Naval Ravikant: How to get rich (without getting lucky) (2018) - simonebrunozzi
https://twitter.com/naval/status/1002103360646823936
======
simonebrunozzi
I am re-reading Naval's "tweetstorm" on how to get rich. I like Naval, I think
he's smart, and well-intentioned. But somehow I feel his approach is mostly
wrong (or at least too Silicon Valley-centric).

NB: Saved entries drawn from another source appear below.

-- ==== Sys2Proof/Machine/RotationCommands.lean ====
section
/-! DEFINITION. The meanings of the rotation's requests (R63 to R65, R69), of the schedule's SELECT hand-off (R65), and of the
rotation's part of a second tick (R66, R67). -/

namespace Sys2Proof.Machine

open Sys2Proof

/-- SET_LIST (R63). -/
def execSetList (tag list wrap : Byte) (steps : List (Byte × Byte)) (s : State) : Host.Outcome State Fault Refusal :=
  .next (takeRequest ⟨tag, 0x40, list :: wrap :: pairBytes steps⟩ (fun s =>
    match readIndex 4 list, readFlag wrap, steps.mapM readStep with
    | some l, some w, some ss =>
        if s.archiveBusy then .no .archiveBusy
        else
          let s1 := (s.setRotation { s.rotation with lists := s.rotation.lists.set l ⟨ss, w⟩ }).markDirty
          .ok [] (if s.rotation.active = l then s1.reseatAndOffer l else s1)
    | _, _, _ => .no .badField) s)

/-- The reply of GET_LIST (R64, R177). -/
def listBytes (l : RotationList) : List Byte :=
  [flagByte l.wrapFlag, byteOf l.steps.length] ++ l.steps.flatMap fun step => [byteOf step.page, byteOf step.dwell]

/-- GET_LIST (R64). -/
def execGetList (tag list : Byte) (s : State) : Host.Outcome State Fault Refusal :=
  .next (takeRequest ⟨tag, 0x41, [list]⟩ (fun s =>
    match readIndex 4 list with
    | some l => .ok (listBytes s.rotation.lists[l]) s
    | none => .no .badField) s)

/-- The reply of SELECT_LIST (R65, R177). -/
def seatBytes (r : Rotation) : List Byte := [byteOf r.state.code, partByte (r.seat.map Seat.cursor)]

/-- SELECT_LIST (R65). -/
def execSelectList (tag list : Byte) (s : State) : Host.Outcome State Fault Refusal :=
  .next (takeRequest ⟨tag, 0x42, [list]⟩ (fun s =>
    match readIndex 4 list with
    | some l => .ok (seatBytes (s.reseatAndOffer l).rotation) (s.reseatAndOffer l)
    | none => .no .badField) s)

/-- PAUSE_ROTATION (R69). -/
def execPauseRotation (tag : Byte) (s : State) : Host.Outcome State Fault Refusal :=
  .next (takeRequest ⟨tag, 0x43, []⟩ (fun s => .ok [] (s.setRotation { s.rotation with paused := true })) s)

/-- RESUME_ROTATION (R69). -/
def execResumeRotation (tag : Byte) (s : State) : Host.Outcome State Fault Refusal :=
  .next (takeRequest ⟨tag, 0x44, []⟩ (fun s => .ok [] (s.setRotation { s.rotation with paused := false })) s)

/-- SCHEDULE_SELECT: the rotation takes the next firing's SELECT hand-off (R65, R119). -/
def execScheduleSelect (list : Byte) (s : State) : Host.Outcome State Fault Refusal :=
  .next (s.handDue fun f => match f.entry.action with
    | .selectList l => l.val == list.toNat
    | _ => false)

/-- DWELL_COUNT: the rotation takes an owed second tick (R66). -/
def execDwellCount (s : State) : Host.Outcome State Fault Refusal :=
  if s.owed.rotation = 0 then .next s else .next (s.setOwed s.owed.lessRotation).countDwell

/-- ROTATION_ADVANCE: the owed second tick that ends the dwell of a RUNNING rotation (R67). -/
def execRotationAdvance (s : State) : Host.Outcome State Fault Refusal :=
  match s.rotation.seat with
  | some seat =>
      if 0 < s.owed.rotation ∧ s.rotation.paused = false ∧ seat.remaining ≤ 1 then
        .next (s.setOwed s.owed.lessRotation).countDwell
      else .next s
  | none => .next s

end Sys2Proof.Machine
end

I am trying to wrap my head
around on "why" I feel it's wrong, and for now it's simply very hard to
explain.

I am looking at some statistics, and it seems that his suggestions would only
apply to a small percentage of "current" millionaires.

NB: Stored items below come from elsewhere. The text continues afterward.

-- ==== Sys2Proof/Machine/StartCommands.lean ====
section
/-! DEFINITION. The meanings of the starts: power-on, the fall and release of RESETN, the warm start a RESTART causes, and the
end of start-up with the start-up restore (R24, R58, R73, R84, R108, R142, R143, R154, R155, R172). -/

namespace Sys2Proof.Machine

open Sys2Proof

/-- What every start does to the live state when it begins: the page store and the stack are empty, the rotation has no seat,
the value registers hold 0, the report queue is empty with ATTN released, the archive operation is abandoned, sync is off,
the lines are at ground and the link is emptied. -/
def State.clearLive (s : State) (phase : Phase) : State :=
  { s with
    phase := phase
    store := { pages := [], drafts := Vector.replicate 2 .free, commits := [] }
    cells := { s.cells with values := Vector.replicate 8 0 }
    frame := { s.frame with latched := Selection.blank, drive := .ground }
    rotation := { s.rotation with seat := none, paused := false }
    stack := { records := [], selection := Selection.blank }
    calendar := { s.calendar with sync := false }
    schedule := { s.schedule with minuteStarts := [], walk := [] }
    archive := { s.archive with op := .none }
    reports := { s.reports with records := [], lost := false, attnLow := false }
    link :=
      { s.link with
        receiver := .hunt, unanswered := [], inbox := [], handed := none, replies := [], restartDue := false
        lastFrame := [] }
    owed := { s.owed with rotation := 0, stack := 0, store := 0 } }

/-- POWER_ON: a cold start (R154). The link samples BAUD (R156), the prescaler starts on the internal oscillator (R95, R108),
and nothing but the banks' contents is kept. With RESETN low the start lasts until its release. -/
def execPowerOn (baudHigh resetnHigh : Bool) (s : State) : Host.Outcome State Fault Refusal :=
  let cold := State.reset.clearLive (if resetnHigh then .starting .powerOn else .resetHeld .powerOn)
  .next
    { cold with
      archive := { cold.archive with bankA := s.archive.bankA, bankB := s.archive.bankB }
      link := { cold.link with speed := if baudHigh then .baud115200 else .baud19200 }
      pending := s.pending }

/-- RESETN_FALL: a warm start caused by RESETN begins, also out of another start's interval (R154, R172). RESETN that is low
already does not fall. -/
def execResetnFall (s : State) : Host.Outcome State Fault Refusal :=
  match s.phase with
  | .resetHeld _ => .next s
  | _ => .next (s.clearLive (.resetHeld .resetn))

/-- The instant of reset release: a HELD calendar runs with a prescaler restart (R108). -/
def State.releaseAtStart (s : State) : State :=
  match s.calendar.state with
  | .held _ => s.releaseHold
  | _ => s

/-- RESETN_RELEASE: the start-up interval begins (R108, R172). -/
def execResetnRelease (s : State) : Host.Outcome State Fault Refusal :=
  match s.phase with
  | .resetHeld cause => .next (s.releaseAtStart.setPhase (.starting cause))
  | _ => .next s

/-- WARM_START_BY_RESTART: once RESTART's reply has been transmitted, a warm start begins, and that instant is its reset
release (R108, R171, R172). -/
def execWarmStartByRestart (s : State) : Host.Outcome State Fault Refusal :=
  if s.listening ∧ s.link.restartDue then .next (s.clearLive (.starting .restart)).releaseAtStart else .next s

/-- The outcomes of a start-up restore: the details of STARTED (R142). -/
inductive RestoreOutcome where
  | restored
  | fallback
  | empty
deriving DecidableEq, Repr

/-- The details of STARTED: 0 RESTORED, 1 FALLBACK, 2 EMPTY (R142). -/
def RestoreOutcome.code : RestoreOutcome → Nat
  | .restored => 0
  | .fallback => 1
  | .empty => 2

/-- The start-up check sets both validity records (R142 step 1). -/
def Archive.checkBanks (a : Archive) : Archive := { a with recordA := a.bankA.checked, recordB := a.bankB.checked }

/-- A bank's image, whether or not its check passes. -/
def BankContent.image : BankContent → Option Collections
  | .marked _ image _ => some image
  | .unmarked => none

/-- The image a start-up restore installs: the current bank's (R142 step 2). The records are those of the check. -/
def Archive.startImage (a : Archive) : Option Collections :=
  match a.current with
  | some (bank, _) => (a.content bank).image
  | none => none

/-- The outcome of the start-up restore (R142). The records are those of the check. -/
def Archive.startOutcome (a : Archive) : RestoreOutcome :=
  match a.current with
  | none => .empty
  | some (bank, n) =>
      match (a.content (otherBank bank)).damaged with
      | some m => if n < m then .fallback else .restored
      | none => .restored

/-- The start-up restore (R142): both banks checked, and the current bank's image or the factory defaults installed, with the
dirty flag cleared or set. -/
def State.startupRestore (s : State) : State :=
  let s1 := s.setArchive s.archive.checkBanks
  match s1.archive.startImage with
  | some image => let s2 := s1.install image; s2.setArchive { s2.archive with dirty := false }
  | none => let s2 := s1.install Collections.factory; s2.setArchive { s2.archive with dirty := true }

/-- The live settings take their values from the startup record in force (R45, R151, R152). -/
def State.applyStartup (s : State) : State :=
  let r := s.archive.startup
  (s.setFrame { s.frame with display := ⟨r.mode, false, r.contrast, 0xFF⟩ }).setReports
    { s.reports with mask := r.mask, attnEnable := r.attn }

/-- The reports held aside are settled in the order first offered, stamped by the calendar as it stands (R155). -/
def ReportQueue.settleAside (q : ReportQueue) (stamp : Option Stamp) : List Report → ReportQueue
  | [] => q
  | r :: rest => ReportQueue.settleAside (q.settle stamp r.kind r.subject r.detail r.count) stamp rest

/-- STARTED is queued first, and the reports held aside follow it (R154, R155). -/
def State.queueStarted (s : State) (cause : Cause) (outcome : RestoreOutcome) : State :=
  let q := ({ s.reports with records := [], lost := false, aside := [] } : ReportQueue).settle s.calendar.stamp .started
    cause.code outcome.code 1
  s.setReports (q.settleAside s.calendar.stamp s.reports.aside)

/-- STARTUP_COMPLETE: the start-up restore, the live settings, STARTED and the reports held aside, and the rotation's re-seat on
the start list; the link begins to listen (R73, R142, R154, R155, R172). -/
def execStartupComplete (s : State) : Host.Outcome State Fault Refusal :=
  match s.phase with
  | .starting cause =>
      let s1 := s.startupRestore.applyStartup
      let s2 := (s1.queueStarted cause s1.archive.startOutcome).setPhase .listening
      .next (s2.reseatAndOffer s2.archive.startup.list)
  | _ => .next s

end Sys2Proof.Machine
end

Some people inherit their wealth; some invested in real estate in coastal
cities 20-30 years ago and now their main asset is worth >$1M; some people are
simply professionals that accumulated enough money over 25-30 years of
working, and invested in a not-too-bad way.

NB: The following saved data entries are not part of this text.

-- ==== Sys2Proof/Machine/Core.lean ====
section
/-! DEFINITION. The machine as the host runs it. -/

def Sys2Proof.core : Host.Core := { State := Sys2Proof.Machine.State, Fault := Sys2Proof.Machine.Fault, Refusal := Sys2Proof.Machine.Refusal, step := Sys2Proof.Machine.step, reset := Sys2Proof.Machine.State.reset }
end

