/-- SET_VALUE writes a register with a number in range, ADD_VALUE the exact sum clamped to the range, and GET_VALUE reads it; a
register number above 7 is refused (R38, R39, R40). -/
def Obligations.ValueRegisterRequests : Prop :=
  ∀ (tag register : Byte) (v : Quad) (s : State),
    let took (r : Fin 8) (n : Int) (reply : List Byte) : State :=
      (s.answered (okReply tag reply)).setCells { s.cells with values := s.cells.values.set r n }
    (s.HasHanded (.setValue tag register v) →
      (7 < register.toNat ∨ v.toInt < -99999 ∨ 999999 < v.toInt →
        exec (.setValue tag register v) s = .next (s.answered (refusal tag .badField))) ∧
      (∀ r : Fin 8, register.toNat = r.val → -99999 ≤ v.toInt → v.toInt ≤ 999999 →
        exec (.setValue tag register v) s = .next (took r v.toInt []))) ∧
    (s.HasHanded (.addValue tag register v) →
      (7 < register.toNat → exec (.addValue tag register v) s = .next (s.answered (refusal tag .badField))) ∧
      (∀ r : Fin 8, register.toNat = r.val →
        let sum := s.cells.values[r] + v.toInt
        (sum < -99999 →
          exec (.addValue tag register v) s = .next (took r (-99999) (valueBytes (-99999) ++ [1]))) ∧
        (-99999 ≤ sum → sum ≤ 999999 →
          exec (.addValue tag register v) s = .next (took r sum (valueBytes sum ++ [0]))) ∧
        (999999 < sum →
          exec (.addValue tag register v) s = .next (took r 999999 (valueBytes 999999 ++ [1]))))) ∧
    (s.HasHanded (.getValue tag register) →
      (7 < register.toNat → exec (.getValue tag register) s = .next (s.answered (refusal tag .badField))) ∧
      (∀ r : Fin 8, register.toNat = r.val →
        exec (.getValue tag register) s = .next (s.answered (okReply tag (valueBytes s.cells.values[r])))))

/-- A VALUE binding shows the value of its register: one that fits right-aligned in decimal digits, with the minus and the blanks or
zeros its suppression gives, and all minus for one that does not fit (R34). The calendar sources show their two-digit parts or the year, all minus while
INVALID, and REMAIN the remaining time of the latched override; suppression blanks leading zeros, stopping at the first non-zero
digit, at the point cell or at the last cell (R35, R36). -/
def Obligations.FieldsShowTheirSources : Prop :=
  (∀ (b : Binding) (v : Int), b.Ok → -99999 ≤ v → v ≤ 999999 →
     let n := b.count
     let m := if v < 0 then 1 else 0
     let digits := max 1 (Nat.digits 10 v.natAbs).length
     let k := if b.suppress = true ∧ b.point ≠ 0 then n - b.point + 1 else 1
     (n < max digits k + m → b.showValue v = .minus true) ∧
     (max digits k + m ≤ n →
       ∃ ds : List Nat,
         ds.length = (if b.suppress = true then max digits k else n - m) ∧ (∀ x ∈ ds, x < 10) ∧
         Nat.ofDigits 10 ds.reverse = v.natAbs ∧
         b.showValue v =
           .value (List.replicate (n - m - ds.length) .blank ++ List.replicate m .minus ++ ds.map .digit))) ∧
  (∀ (b : Binding) (values : Vector Int 8) (c : Calendar) (remain : RemainSource) (r : Fin 8),
     b.source = .value → b.register = r.val → b.showing values c remain = b.showValue values[r]) ∧
  (∀ (b : Binding) (values : Vector Int 8) (c : Calendar) (remain : RemainSource), c.fields.Ok →
     let f := c.fields
     let stop : Nat := if b.point = 0 then 3 else b.point - 1
     let cells (d : Vector Nat 4) : List Glyph := (List.finRange 4).map fun k =>
       if b.suppress = true ∧ k.val < stop ∧ ∀ j : Fin 4, j ≤ k → d[j] = 0 then .blank else .digit d[k]
     let pair (m n : Nat) : List Glyph := cells #v[m / 10, m % 10, n / 10, n % 10]
     (b.source = .clockHM ∨ b.source = .clockMS ∨ b.source = .dateDM ∨ b.source = .dateY →
       c.state = .invalid → b.showing values c remain = .minus false) ∧
     (c.state ≠ .invalid →
       (b.source = .clockHM → b.showing values c remain = .value (pair f.hour f.minute)) ∧
       (b.source = .clockMS → b.showing values c remain = .value (pair f.minute f.second)) ∧
       (b.source = .dateDM → b.showing values c remain = .value (pair f.day f.month)) ∧
       (b.source = .dateY → b.showing values c remain = .value (pair (f.year / 100) (f.year % 100)))) ∧
     (b.source = .remain →
       (remain = none ∨ remain = some none → b.showing values c remain = .blank) ∧
       (∀ r, remain = some (some r) → r ≤ 5999 →
         b.showing values c remain = .value (pair (r / 60) (r % 60))) ∧
       (∀ r, remain = some (some r) → 5999 < r → b.showing values c remain = .minus true)))

/-- A written dot of the rendered image is on exactly when a binding lights a reference to it, by the segments of the twelve glyphs
(R29) or by the point of a shown value, and every other dot keeps the page image's value (R33). -/
def Obligations.RenderedDotIsLitOrKept : Prop :=
  ∀ (image : Dots) (fields : FieldList) (table : Vector (Option Cell) 16) (values : Vector Int 8) (c : Calendar)
    (remain : RemainSource) (dot : DotRef),
    let segments : List (List (Fin 8)) :=
      [[0, 1, 2, 3, 4, 5], [1, 2], [0, 1, 3, 4, 6], [0, 1, 2, 3, 6], [1, 2, 5, 6], [0, 2, 3, 5, 6], [0, 2, 3, 4, 5, 6],
        [0, 1, 2], [0, 1, 2, 3, 4, 5, 6], [0, 1, 2, 3, 5, 6]]
    let lights : Glyph → List (Fin 8)
      | .digit n => segments[n]?.getD []
      | .minus => [6]
      | .blank => []
    let character (w : Showing) (k : Nat) : Glyph := match w with
      | .value chars => chars[k]?.getD .blank
      | .minus _ => .minus
      | .blank => .blank
    let point (b : Binding) (k : Nat) : Prop := (∃ chars, b.showing values c remain = .value chars) ∧ b.point = k + 1
    let written := ∃ b ∈ fields.bound, ∃ k < b.count, ∃ cell : Cell, table[b.first + k]? = some (some cell) ∧
      ∃ j : Fin 8, cell[j] = some dot
    let lit := ∃ b ∈ fields.bound, ∃ k < b.count, ∃ cell : Cell, table[b.first + k]? = some (some cell) ∧
      ((∃ j ∈ lights (character (b.showing values c remain) k), cell[j] = some dot) ∨
        point b k ∧ cell[(7 : Fin 8)] = some dot)
    let on (d : Dots) : Prop := Dots.has d dot.common.val dot.segment.val = true
    (written → (on (renderFields image fields table values c remain) ↔ lit)) ∧
    (¬written → (on (renderFields image fields table values c remain) ↔ on image))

Conversely, it would be interesting to examine why people fail to become
millionaires, despite having the opportunity. A good example is divorce rates:
highest for blacks, lowest for asians, and that is one factor on why asians
tend to have a much higher opportunity to become millionaires (everything else
being equal: income, education, etc).

I'm sure this would be a very interesting topic to explore. Looking forward to
some smart comments, and if possible, some good references to material that I
can read/study.

------
hncynic23
1\. have mommy and daddy who go into united states give you opportunities 2\.
get rich and lucky 3\. try to rationalize it trough twitter